09-08-2024Ravie LakshmananNational Security / Identity Theft

The U.S. Department of Justice (DoJ) on Thursday charged a 38-year-old Nashville, Tennessee, man with allegedly running a “laptop farm” to help North Koreans find remote jobs at U.S. and British companies.

Matthew Isaac Knoot is charged with conspiracy to cause damage to protected computers, conspiracy to commit money laundering, conspiracy to commit internet fraud, intentional damage to protected computers, aggravated identity fraud and conspiracy to commit illegal employment of foreigners.

If Knoot is found guilty, he faces a maximum prison sentence of 20 years, of which at least two years must be for identity fraud.

Court documents allege that Knoot participated in a fraud scheme that involved defrauding North Korean employees into finding jobs at IT companies in the UK and the US. It is believed that the proceeds from the scheme were used to fund North Korea’s illegal weapons programme.

“Knoot assisted them by using a stolen identity to pose as a U.S. citizen, hosted company laptops at his home, downloaded and installed software on those laptops without authorization to facilitate access and perpetuate the deception, and conspired to launder payments for the outside IT work, including payments to accounts linked to North Korean and Chinese actors,” the DoJ said.

The unsealed indictment alleges that the IT workers used the stolen identity of a U.S. citizen named “Andrew M.” to obtain the remote work, depriving media, technology and financial companies of hundreds of thousands of dollars in damages.

Recent US government advisories have revealed that these IT workers, who are part of the Munitions Industry Department of the Korean Workers’ Party, are regularly sent to live abroad in places such as China and Russia, from where they are hired as freelance IT workers to generate income for the hermit kingdom.

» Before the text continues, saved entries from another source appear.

/-- R95: the later-declared rule wins a slot; it is the one rule that matches when the `constraints` are honoured; opcode 0x76 is
HALT although `LD r,r'` matches it too. -/
def Obligations.OverridePriority : Prop :=
  (∀ v : Byte, ((primaryRules.filter (fun q => q.agrees v)).getLast?).map (fun q => (q.pattern, q.length)) =
    (slot primaryRules v).map (fun q => (q.pattern, q.length))) ∧
  (∀ v : Byte, ((secondaryRules.filter (fun q => q.agrees v)).getLast?).map (fun q => (q.pattern, q.length)) =
    (slot secondaryRules v).map (fun q => (q.pattern, q.length))) ∧
  (∀ v : Byte, (primaryRules.filter (fun q => q.agreesConstrained v)).map (fun q => (q.pattern, q.length)) =
    ((slot primaryRules v).map (fun q => (q.pattern, q.length))).toList) ∧
  (∀ v : Byte, (secondaryRules.filter (fun q => q.agreesConstrained v)).map (fun q => (q.pattern, q.length)) =
    ((slot secondaryRules v).map (fun q => (q.pattern, q.length))).toList) ∧
  (primaryRules.filter (fun q => q.agrees 0x76)).length = 4 ∧ ∀ b1 b2 : Byte, primaryEntry 0x76 b1 b2 = some .halt

/-- R91: the length of an instruction is a function of its first byte, and the decoder takes that many bytes; after 0xCB the
next byte is a secondary opcode, even if it is 0xCB itself. -/
def Obligations.LengthByFirstByte : Prop :=
  (∀ (op : Byte) (tail rest : List Byte) (i : Instr), decode (op :: tail) = .ok (i, rest) →
    (op :: tail).length = lengthOf op + rest.length) ∧
  (∀ (op2 : Byte) (rest : List Byte), decode (0xCB :: op2 :: rest) = (match secondaryEntry op2 with
    | some i => .ok (i, rest)
    | none => .error (.unmapped 0xCB))) ∧
  secondaryEntry 0xCB = some (.setBR 1 .e) ∧
  ∀ op : Byte, lengthOf op =
    if op ∈ ([0x01, 0x11, 0x21, 0x31, 0x08, 0xC2, 0xC3, 0xC4, 0xCA, 0xCC, 0xCD, 0xD2, 0xD4, 0xDA, 0xDC, 0xEA, 0xFA]
      : List Byte) then 3
    else if op ∈ ([0x06, 0x0E, 0x16, 0x1E, 0x26, 0x2E, 0x36, 0x3E, 0x10, 0x18, 0x20, 0x28, 0x30, 0x38, 0xC6, 0xCE, 0xD6,
      0xDE, 0xE6, 0xEE, 0xF6, 0xFE, 0xE0, 0xF0, 0xE8, 0xF8, 0xCB] : List Byte) then 2
    else 1

/-- Some words written out from the encodings of rules R96 and R97 decode to the instructions they stand for. -/
def Obligations.SampleWordsDecode : Prop :=
  decode [0x00] = .ok (.nop, []) ∧
  decode [0x78] = .ok (.ldRR .a .b, []) ∧
  decode [0x3E, 0x42] = .ok (.ldRD8 .a 0x42, []) ∧
  decode [0x31, 0xFE, 0xFF] = .ok (.ldRrD16 .sp 0xFFFE, []) ∧
  decode [0x86] = .ok (.addAHl, []) ∧
  decode [0x20, 0xFC] = .ok (.jrCcE8 .nz 0xFC, []) ∧
  decode [0xDC, 0x34, 0x12] = .ok (.callCcA16 .c 0x1234, []) ∧
  decode [0xEF] = .ok (.rst 5, []) ∧
  decode [0xF1] = .ok (.popAf, []) ∧
  decode [0x76] = .ok (.halt, []) ∧
  decode [0xED, 0x42] = .ok (.undefED, [0x42]) ∧
  decode [0xCB, 0x7C] = .ok (.bitBR 7 .h, []) ∧
  decode [0xCB, 0xCB] = .ok (.setBR 1 .e, []) ∧
  decode [0xCB] = .error .truncated

/-! ## The step loop -/

/-- R343, R350, R352: a core that may run and that dispatches no interrupt commits the enable latch, reads the opcode and performs
the instruction at PC. The three ways to get there: no poll, a poll that finds nothing, a poll that only wakes. `AtPc` asks the
environment to leave the operand bytes alone until they are read (log entry 5). -/
def Obligations.StepRunsDecodedInstruction : Prop :=
  ∀ (s : State) (i : Instr), s.blocked = false → s.stopped = false →
    (s.config.debugPresent = false ∨ s.pc ∉ s.execBp) → s.AtPc i →
    (s.running = true → s.ime = false → step s = exec i s.fetched) ∧
    (s.running = true → s.ime = true → s.NonePending → step s = exec i s.polled.fetched) ∧
    (s.running = false → s.ime = false → ¬ s.NonePending → step s = exec i (s.polled.setRunning true).fetched)

/-- R340, R363: no step faults, none is refused; `Step` can always be called again. -/
def Obligations.EveryStepAnswersNext : Prop :=
  (∀ s : State, ∃ t, step s = .next t) ∧ (∀ (i : Instr) (s : State), ∃ t, exec i s = .next t)

/-- R344: a blocked or stopped core only ticks: no bus access, no commit, no wake. R349: so does a halted core that no enabled
source wakes, after its two polling reads. -/
def Obligations.SuspendedCoreOnlyTicks : Prop :=
  (∀ s : State, s.blocked = true ∨ s.stopped = true →
    ∃ t, step s = .next t ∧ t.clock = s.clock + s.config.idleTick ∧ BusLog s t [.tick s.config.idleTick] ∧
      t.pc = s.pc ∧ t.sp = s.sp ∧ t.f = s.f ∧ Frame s t [] []) ∧
  (∀ s : State, s.blocked = false → s.stopped = false → s.running = false → s.NonePending →
    ∃ t, step s = .next t ∧ t.clock = s.clock + s.config.idleTick ∧
      BusLog s t [.read s.config.ieAddr (s.peek s.config.ieAddr), .read s.config.ifAddr (s.peek s.config.ifAddr),
        .tick s.config.idleTick] ∧
      t.pc = s.pc ∧ t.sp = s.sp ∧ t.f = s.f ∧ Frame s t [] [])
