-- ==== Sys2Proof/Laws/Ops.lean ====
section
/-! SUPPORT. What the shared operations do: the environment's turn and `Tick`, the bus, the timed helpers, the stack, taking an
interrupt and returning from one; and what they leave alone. -/

namespace Sys2Proof.Machine

/-! ## The environment's turn -/

/-- What no action of the environment changes, its turn does not change. -/
theorem runEnv_keeps {α : Type} (g : State → α) (henv : ∀ s q, g { s with env := q } = g s)
    (happ : ∀ x s, g (applyEnv x s) = g s) (q : List TimedAction) (s : State) : g (runEnv q s) = g s := by
  induction q generalizing s with
  | nil => exact henv s []
  | cons x rest ih =>
    unfold runEnv
    split
    · rw [ih, happ]
    · exact henv s _

/-- What every action of the environment keeps, its turn keeps. -/
theorem runEnv_preserves (P : State → Prop) (henv : ∀ s q, P s → P { s with env := q })
    (happ : ∀ x s, P s → P (applyEnv x s)) (q : List TimedAction) (s : State) (h : P s) : P (runEnv q s) := by
  induction q generalizing s with
  | nil => exact henv s [] h
  | cons x rest ih =>
    unfold runEnv
    split
    · exact ih _ (happ x.action s h)
    · exact henv s _ h

/-- The queue after the environment's turn is what is left of the queue. -/
theorem runEnv_env (q : List TimedAction) (s : State) : (runEnv q s).env <:+ q := by
  induction q generalizing s with
  | nil => simp [runEnv]
  | cons x rest ih =>
    unfold runEnv
    split
    · exact (ih _).trans (List.suffix_cons x rest)
    · exact List.suffix_refl _

section
variable (s : State) (n : Nat)
@[simp] theorem tick_a : (s.tick n).a = s.a := runEnv_keeps State.a (fun _ _ => rfl) (fun x _ => by cases x <;> rfl) _ _
@[simp] theorem tick_f : (s.tick n).f = s.f := runEnv_keeps State.f (fun _ _ => rfl) (fun x _ => by cases x <;> rfl) _ _
@[simp] theorem tick_b : (s.tick n).b = s.b := runEnv_keeps State.b (fun _ _ => rfl) (fun x _ => by cases x <;> rfl) _ _
@[simp] theorem tick_c : (s.tick n).c = s.c := runEnv_keeps State.c (fun _ _ => rfl) (fun x _ => by cases x <;> rfl) _ _
@[simp] theorem tick_d : (s.tick n).d = s.d := runEnv_keeps State.d (fun _ _ => rfl) (fun x _ => by cases x <;> rfl) _ _
@[simp] theorem tick_e : (s.tick n).e = s.e := runEnv_keeps State.e (fun _ _ => rfl) (fun x _ => by cases x <;> rfl) _ _
@[simp] theorem tick_h : (s.tick n).h = s.h := runEnv_keeps State.h (fun _ _ => rfl) (fun x _ => by cases x <;> rfl) _ _
@[simp] theorem tick_l : (s.tick n).l = s.l := runEnv_keeps State.l (fun _ _ => rfl) (fun x _ => by cases x <;> rfl) _ _
@[simp] theorem tick_pc : (s.tick n).pc = s.pc := runEnv_keeps State.pc (fun _ _ => rfl) (fun x _ => by cases x <;> rfl) _ _
@[simp] theorem tick_sp : (s.tick n).sp = s.sp := runEnv_keeps State.sp (fun _ _ => rfl) (fun x _ => by cases x <;> rfl) _ _
/-- `Tick(n)` is the sole clock advance (R27). -/
@[simp] theorem tick_clock : (s.tick n).clock = s.clock + n :=
  runEnv_keeps State.clock (fun _ _ => rfl) (fun x _ => by cases x <;> rfl) _ _
@[simp] theorem tick_running : (s.tick n).running = s.running :=
  runEnv_keeps State.running (fun _ _ => rfl) (fun x _ => by cases x <;> rfl) _ _
@[simp] theorem tick_ime : (s.tick n).ime = s.ime := runEnv_keeps State.ime (fun _ _ => rfl) (fun x _ => by cases x <;> rfl) _ _
@[simp] theorem tick_imeNext : (s.tick n).imeNext = s.imeNext :=
  runEnv_keeps State.imeNext (fun _ _ => rfl) (fun x _ => by cases x <;> rfl) _ _
@[simp] theorem tick_execBp : (s.tick n).execBp = s.execBp :=
  runEnv_keeps State.execBp (fun _ _ => rfl) (fun x _ => by cases x <;> rfl) _ _
@[simp] theorem tick_trapped : (s.tick n).trapped = s.trapped :=
  runEnv_keeps State.trapped (fun _ _ => rfl) (fun x _ => by cases x <;> rfl) _ _
@[simp] theorem tick_trapResolved : (s.tick n).trapResolved = s.trapResolved :=
  runEnv_keeps State.trapResolved (fun _ _ => rfl) (fun x _ => by cases x <;> rfl) _ _
@[simp] theorem tick_config : (s.tick n).config = s.config :=
  runEnv_keeps State.config (fun _ _ => rfl) (fun x _ => by cases x <;> rfl) _ _
/-- A tick emits one event (R11, R27). -/
@[simp] theorem tick_history : (s.tick n).history = .tick n :: s.history :=
  runEnv_keeps State.history (fun _ _ => rfl) (fun x _ => by cases x <;> rfl) _ _
@[simp] theorem tick_reg (r : Reg8) : (s.tick n).reg r = s.reg r := by cases r <;> simp
@[simp] theorem tick_bc : (s.tick n).bc = s.bc := by simp [State.bc]
@[simp] theorem tick_de : (s.tick n).de = s.de := by simp [State.de]
@[simp] theorem tick_hl : (s.tick n).hl = s.hl := by simp [State.hl]
@[simp] theorem tick_highAddr (x : Byte) : (s.tick n).highAddr x = s.highAddr x := by simp [State.highAddr]
theorem tick_env : (s.tick n).env <:+ s.env := runEnv_env _ _
end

It is believed that between approximately July 2022 and August 2023, Knoot operated a laptop farm at his Nashville residences. The companies that shipped the laptops to his home were named “Andrew M.” Knoot would then log into these computers, download and install unauthorized remote desktop applications, and gain access to the internal networks.

“The remote desktop applications allowed North Korean IT employees to work from locations in China, while appearing to victims as if ‘Andrew M.’ was working from Knoot’s residence in Nashville,” the U.S. Department of Justice said.

“For his participation in the program, Knoot was paid a monthly fee for his services by an overseas-based facilitator known as Yang Di. In early August 2023, a court-authorized search of Knoot’s laptop farm was conducted.”

The foreign IT workers were reportedly paid more than $250,000 for their work during the same period, costing companies more than $500,000 in costs to monitor and repair their devices, systems and networks. Knoot, the DoJ noted, also falsely reported the income to the Internal Revenue Service (IRS) under the stolen identity.

Knoot is the second person to be charged in the U.S. in connection with the remote IT worker fraud. She is the second person to be charged, following Christina Marie Chapman, 49, who was previously accused of running a laptop farm, hosting multiple laptops at her Arizona home.

Last month, KnowBe4, a security awareness training company, announced that it had been scammed into hiring a North Korean IT worker as a software developer. The worker used the stolen identity of a U.S. citizen and enhanced his or her photo using artificial intelligence (AI).

The development comes after the U.S. State Department’s Rewards for Justice program announced a reward of up to $10 million for information leading to the identification or location of six individuals associated with Iran’s Islamic Revolutionary Guard Corps’ Cyber-Electronic Command (IRGC-CEC), who have been sanctioned in connection with attacks on critical infrastructure in the U.S. and other countries.